(Dataset entries)
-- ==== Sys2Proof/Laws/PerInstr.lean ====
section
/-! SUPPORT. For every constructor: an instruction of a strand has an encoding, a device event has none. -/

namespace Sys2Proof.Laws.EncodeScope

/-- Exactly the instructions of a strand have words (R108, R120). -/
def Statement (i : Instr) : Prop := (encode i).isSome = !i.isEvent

...

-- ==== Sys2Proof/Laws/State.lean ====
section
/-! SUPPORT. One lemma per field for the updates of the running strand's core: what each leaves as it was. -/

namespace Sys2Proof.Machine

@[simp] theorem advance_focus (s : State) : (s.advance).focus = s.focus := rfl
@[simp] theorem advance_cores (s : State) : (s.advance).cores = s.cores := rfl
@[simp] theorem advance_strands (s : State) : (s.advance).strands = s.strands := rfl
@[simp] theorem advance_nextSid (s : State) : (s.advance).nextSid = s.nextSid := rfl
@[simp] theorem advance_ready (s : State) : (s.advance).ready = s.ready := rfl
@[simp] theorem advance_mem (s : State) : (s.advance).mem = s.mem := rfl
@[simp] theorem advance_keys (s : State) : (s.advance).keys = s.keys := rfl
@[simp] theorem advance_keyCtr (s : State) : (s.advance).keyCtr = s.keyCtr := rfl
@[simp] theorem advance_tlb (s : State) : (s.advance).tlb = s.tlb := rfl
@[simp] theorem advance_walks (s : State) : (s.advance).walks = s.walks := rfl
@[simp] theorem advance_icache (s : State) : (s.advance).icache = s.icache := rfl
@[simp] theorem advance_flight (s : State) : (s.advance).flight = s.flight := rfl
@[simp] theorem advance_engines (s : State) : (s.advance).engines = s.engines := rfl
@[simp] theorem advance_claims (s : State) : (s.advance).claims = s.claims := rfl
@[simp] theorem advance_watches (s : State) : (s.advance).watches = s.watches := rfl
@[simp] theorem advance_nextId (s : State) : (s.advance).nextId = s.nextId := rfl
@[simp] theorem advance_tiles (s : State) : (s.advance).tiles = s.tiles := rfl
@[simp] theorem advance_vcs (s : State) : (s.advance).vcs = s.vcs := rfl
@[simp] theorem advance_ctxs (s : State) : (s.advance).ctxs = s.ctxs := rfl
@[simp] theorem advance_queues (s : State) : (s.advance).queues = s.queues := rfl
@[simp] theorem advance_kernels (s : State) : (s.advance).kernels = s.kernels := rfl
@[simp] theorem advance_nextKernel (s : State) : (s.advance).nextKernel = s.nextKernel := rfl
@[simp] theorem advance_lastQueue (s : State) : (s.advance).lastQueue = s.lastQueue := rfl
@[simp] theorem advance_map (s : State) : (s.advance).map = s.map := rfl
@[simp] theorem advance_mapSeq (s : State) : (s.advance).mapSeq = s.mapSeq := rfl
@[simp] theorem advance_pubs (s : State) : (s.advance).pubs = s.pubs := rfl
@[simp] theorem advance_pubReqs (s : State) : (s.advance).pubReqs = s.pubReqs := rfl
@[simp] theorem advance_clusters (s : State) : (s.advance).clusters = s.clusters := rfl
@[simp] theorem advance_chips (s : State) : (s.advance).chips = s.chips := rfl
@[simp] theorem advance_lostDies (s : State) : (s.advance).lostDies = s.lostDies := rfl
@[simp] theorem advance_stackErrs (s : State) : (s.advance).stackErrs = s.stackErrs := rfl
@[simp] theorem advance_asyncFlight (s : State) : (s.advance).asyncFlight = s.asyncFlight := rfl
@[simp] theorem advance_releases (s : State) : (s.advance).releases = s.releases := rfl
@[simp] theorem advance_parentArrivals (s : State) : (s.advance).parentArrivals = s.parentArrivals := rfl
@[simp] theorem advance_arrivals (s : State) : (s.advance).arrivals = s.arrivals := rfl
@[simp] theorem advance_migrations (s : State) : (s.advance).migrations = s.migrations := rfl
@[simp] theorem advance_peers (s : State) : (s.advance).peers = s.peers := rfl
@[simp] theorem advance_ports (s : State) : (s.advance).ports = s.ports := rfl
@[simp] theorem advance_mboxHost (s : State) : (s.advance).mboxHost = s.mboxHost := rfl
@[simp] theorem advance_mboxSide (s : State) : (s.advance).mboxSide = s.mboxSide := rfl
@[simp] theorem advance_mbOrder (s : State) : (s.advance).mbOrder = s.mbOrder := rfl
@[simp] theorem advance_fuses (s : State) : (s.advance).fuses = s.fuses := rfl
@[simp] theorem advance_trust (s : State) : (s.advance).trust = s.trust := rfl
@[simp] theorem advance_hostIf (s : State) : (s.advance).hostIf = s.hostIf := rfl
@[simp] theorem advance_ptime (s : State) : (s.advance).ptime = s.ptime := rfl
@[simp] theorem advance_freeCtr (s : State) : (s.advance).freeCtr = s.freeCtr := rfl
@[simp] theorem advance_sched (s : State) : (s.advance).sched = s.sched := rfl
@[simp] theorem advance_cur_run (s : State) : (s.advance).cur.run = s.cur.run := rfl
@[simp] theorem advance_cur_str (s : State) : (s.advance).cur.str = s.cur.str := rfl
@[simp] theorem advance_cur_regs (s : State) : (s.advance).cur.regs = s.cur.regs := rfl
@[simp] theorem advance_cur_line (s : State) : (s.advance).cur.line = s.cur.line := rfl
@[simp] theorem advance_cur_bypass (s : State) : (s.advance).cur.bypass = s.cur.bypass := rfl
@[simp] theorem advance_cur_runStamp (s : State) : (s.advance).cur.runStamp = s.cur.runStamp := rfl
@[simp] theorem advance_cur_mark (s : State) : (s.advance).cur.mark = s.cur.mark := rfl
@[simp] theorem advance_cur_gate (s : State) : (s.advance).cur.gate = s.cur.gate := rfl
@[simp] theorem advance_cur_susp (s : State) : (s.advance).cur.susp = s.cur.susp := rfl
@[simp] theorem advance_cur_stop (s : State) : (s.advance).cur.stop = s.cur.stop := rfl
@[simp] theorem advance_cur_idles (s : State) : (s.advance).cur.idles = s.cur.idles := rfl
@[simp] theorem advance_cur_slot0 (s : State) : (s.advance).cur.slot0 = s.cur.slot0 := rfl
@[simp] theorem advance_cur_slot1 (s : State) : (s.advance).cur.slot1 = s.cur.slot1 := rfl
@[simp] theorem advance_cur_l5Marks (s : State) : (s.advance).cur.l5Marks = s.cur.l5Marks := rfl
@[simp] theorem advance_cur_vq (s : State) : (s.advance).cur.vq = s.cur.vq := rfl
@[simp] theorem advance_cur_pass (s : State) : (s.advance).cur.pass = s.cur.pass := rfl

--

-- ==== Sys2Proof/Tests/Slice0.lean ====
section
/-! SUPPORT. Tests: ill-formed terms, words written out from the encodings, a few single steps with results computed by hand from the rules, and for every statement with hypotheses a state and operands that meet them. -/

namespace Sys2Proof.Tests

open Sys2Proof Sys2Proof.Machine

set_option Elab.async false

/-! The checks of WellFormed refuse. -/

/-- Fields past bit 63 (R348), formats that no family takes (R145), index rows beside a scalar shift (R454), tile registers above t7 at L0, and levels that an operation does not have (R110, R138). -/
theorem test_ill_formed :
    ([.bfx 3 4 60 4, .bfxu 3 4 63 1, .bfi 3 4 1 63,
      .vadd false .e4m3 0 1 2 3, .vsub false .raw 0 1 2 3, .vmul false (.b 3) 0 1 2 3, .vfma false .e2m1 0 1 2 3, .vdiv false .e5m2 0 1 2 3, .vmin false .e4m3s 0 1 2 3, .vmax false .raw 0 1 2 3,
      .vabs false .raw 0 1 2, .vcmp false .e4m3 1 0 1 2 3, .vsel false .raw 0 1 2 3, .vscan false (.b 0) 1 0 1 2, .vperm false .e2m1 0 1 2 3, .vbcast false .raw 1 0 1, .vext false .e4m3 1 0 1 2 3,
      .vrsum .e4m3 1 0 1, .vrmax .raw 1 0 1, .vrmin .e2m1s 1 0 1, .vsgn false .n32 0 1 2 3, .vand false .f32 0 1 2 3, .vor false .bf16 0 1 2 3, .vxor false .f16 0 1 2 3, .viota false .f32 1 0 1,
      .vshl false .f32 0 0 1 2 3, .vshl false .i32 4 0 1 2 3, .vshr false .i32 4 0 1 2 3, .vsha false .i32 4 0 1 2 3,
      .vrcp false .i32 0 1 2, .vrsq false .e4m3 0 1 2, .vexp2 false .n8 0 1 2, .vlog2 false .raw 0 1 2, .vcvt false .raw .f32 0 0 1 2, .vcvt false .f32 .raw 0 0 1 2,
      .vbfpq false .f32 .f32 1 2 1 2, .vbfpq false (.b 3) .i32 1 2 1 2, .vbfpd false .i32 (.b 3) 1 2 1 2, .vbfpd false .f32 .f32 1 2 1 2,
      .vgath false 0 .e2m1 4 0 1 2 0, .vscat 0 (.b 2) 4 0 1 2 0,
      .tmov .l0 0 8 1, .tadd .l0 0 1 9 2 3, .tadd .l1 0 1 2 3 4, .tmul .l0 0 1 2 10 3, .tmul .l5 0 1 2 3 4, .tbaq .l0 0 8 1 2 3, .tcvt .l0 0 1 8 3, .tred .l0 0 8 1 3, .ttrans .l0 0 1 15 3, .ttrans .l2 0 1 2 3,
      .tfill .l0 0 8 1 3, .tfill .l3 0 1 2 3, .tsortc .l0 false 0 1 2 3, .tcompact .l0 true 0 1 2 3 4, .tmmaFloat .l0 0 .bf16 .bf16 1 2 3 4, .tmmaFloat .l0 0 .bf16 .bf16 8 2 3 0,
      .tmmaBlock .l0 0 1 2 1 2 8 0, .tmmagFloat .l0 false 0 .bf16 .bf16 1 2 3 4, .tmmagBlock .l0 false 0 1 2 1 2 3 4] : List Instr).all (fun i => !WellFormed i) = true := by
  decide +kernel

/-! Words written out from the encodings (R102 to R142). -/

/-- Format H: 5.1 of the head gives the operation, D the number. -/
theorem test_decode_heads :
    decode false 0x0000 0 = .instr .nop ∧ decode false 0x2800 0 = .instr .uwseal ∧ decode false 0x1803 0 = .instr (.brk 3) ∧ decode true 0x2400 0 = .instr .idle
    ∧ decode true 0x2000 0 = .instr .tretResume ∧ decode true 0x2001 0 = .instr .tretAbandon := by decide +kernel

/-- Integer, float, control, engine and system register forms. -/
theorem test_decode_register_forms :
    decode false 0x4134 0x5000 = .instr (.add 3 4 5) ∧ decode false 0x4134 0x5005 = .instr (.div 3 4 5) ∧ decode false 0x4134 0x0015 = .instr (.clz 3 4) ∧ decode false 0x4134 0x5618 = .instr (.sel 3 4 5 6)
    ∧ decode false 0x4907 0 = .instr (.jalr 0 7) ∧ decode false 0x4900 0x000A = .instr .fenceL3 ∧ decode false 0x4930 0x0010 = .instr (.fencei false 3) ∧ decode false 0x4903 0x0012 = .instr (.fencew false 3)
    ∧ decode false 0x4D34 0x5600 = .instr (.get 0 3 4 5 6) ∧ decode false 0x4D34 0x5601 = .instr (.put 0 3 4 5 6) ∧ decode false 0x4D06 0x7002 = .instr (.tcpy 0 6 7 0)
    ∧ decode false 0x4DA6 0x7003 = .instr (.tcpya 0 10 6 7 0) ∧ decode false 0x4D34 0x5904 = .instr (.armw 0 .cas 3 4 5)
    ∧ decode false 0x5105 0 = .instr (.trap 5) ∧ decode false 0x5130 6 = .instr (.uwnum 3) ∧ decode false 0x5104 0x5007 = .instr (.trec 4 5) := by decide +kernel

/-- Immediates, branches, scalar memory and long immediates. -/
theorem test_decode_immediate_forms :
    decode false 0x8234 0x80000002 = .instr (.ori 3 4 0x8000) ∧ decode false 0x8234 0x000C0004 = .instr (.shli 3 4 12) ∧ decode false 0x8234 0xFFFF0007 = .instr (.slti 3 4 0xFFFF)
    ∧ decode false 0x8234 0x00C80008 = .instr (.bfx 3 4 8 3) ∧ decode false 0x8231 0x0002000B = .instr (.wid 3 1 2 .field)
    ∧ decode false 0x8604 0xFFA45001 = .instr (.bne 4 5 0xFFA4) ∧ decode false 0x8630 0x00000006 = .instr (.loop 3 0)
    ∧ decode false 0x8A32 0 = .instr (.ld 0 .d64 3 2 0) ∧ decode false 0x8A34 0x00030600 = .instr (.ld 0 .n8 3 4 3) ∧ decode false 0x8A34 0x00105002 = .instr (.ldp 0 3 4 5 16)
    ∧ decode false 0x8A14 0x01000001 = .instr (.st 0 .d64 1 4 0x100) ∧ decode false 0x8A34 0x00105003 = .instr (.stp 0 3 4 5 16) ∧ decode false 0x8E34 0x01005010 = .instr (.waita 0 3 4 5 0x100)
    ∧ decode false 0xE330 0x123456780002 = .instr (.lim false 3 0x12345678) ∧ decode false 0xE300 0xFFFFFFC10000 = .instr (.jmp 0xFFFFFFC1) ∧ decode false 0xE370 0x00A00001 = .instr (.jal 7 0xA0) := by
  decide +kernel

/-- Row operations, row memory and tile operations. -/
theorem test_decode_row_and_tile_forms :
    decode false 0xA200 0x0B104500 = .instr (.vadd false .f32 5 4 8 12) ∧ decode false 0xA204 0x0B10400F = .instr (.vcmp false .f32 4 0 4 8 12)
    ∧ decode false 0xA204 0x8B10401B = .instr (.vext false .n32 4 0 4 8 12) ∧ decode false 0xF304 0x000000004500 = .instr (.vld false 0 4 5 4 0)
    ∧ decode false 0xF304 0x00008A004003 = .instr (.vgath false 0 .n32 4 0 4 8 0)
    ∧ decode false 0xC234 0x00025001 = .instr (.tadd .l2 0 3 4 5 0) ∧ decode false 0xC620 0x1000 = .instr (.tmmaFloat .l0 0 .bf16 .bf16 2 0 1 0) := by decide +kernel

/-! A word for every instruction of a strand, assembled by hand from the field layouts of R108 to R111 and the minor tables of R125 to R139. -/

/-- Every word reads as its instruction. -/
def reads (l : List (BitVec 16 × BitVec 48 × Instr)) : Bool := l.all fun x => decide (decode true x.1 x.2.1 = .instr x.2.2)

YOUR ASSIGNMENT: Which lines run from the one holding "s.engines := rfl" through the one holding "s.watches := rfl" in the records above? Repeat them exactly, both included, and nothing more.

WRITTEN RESPONSE:
@[simp] theorem advance_engines (s : State) : (s.advance).engines = s.engines := rfl
@[simp] theorem advance_claims (s : State) : (s.advance).claims = s.claims := rfl
@[simp] theorem advance_watches (s : State) : (s.advance).watches = s.watches := rfl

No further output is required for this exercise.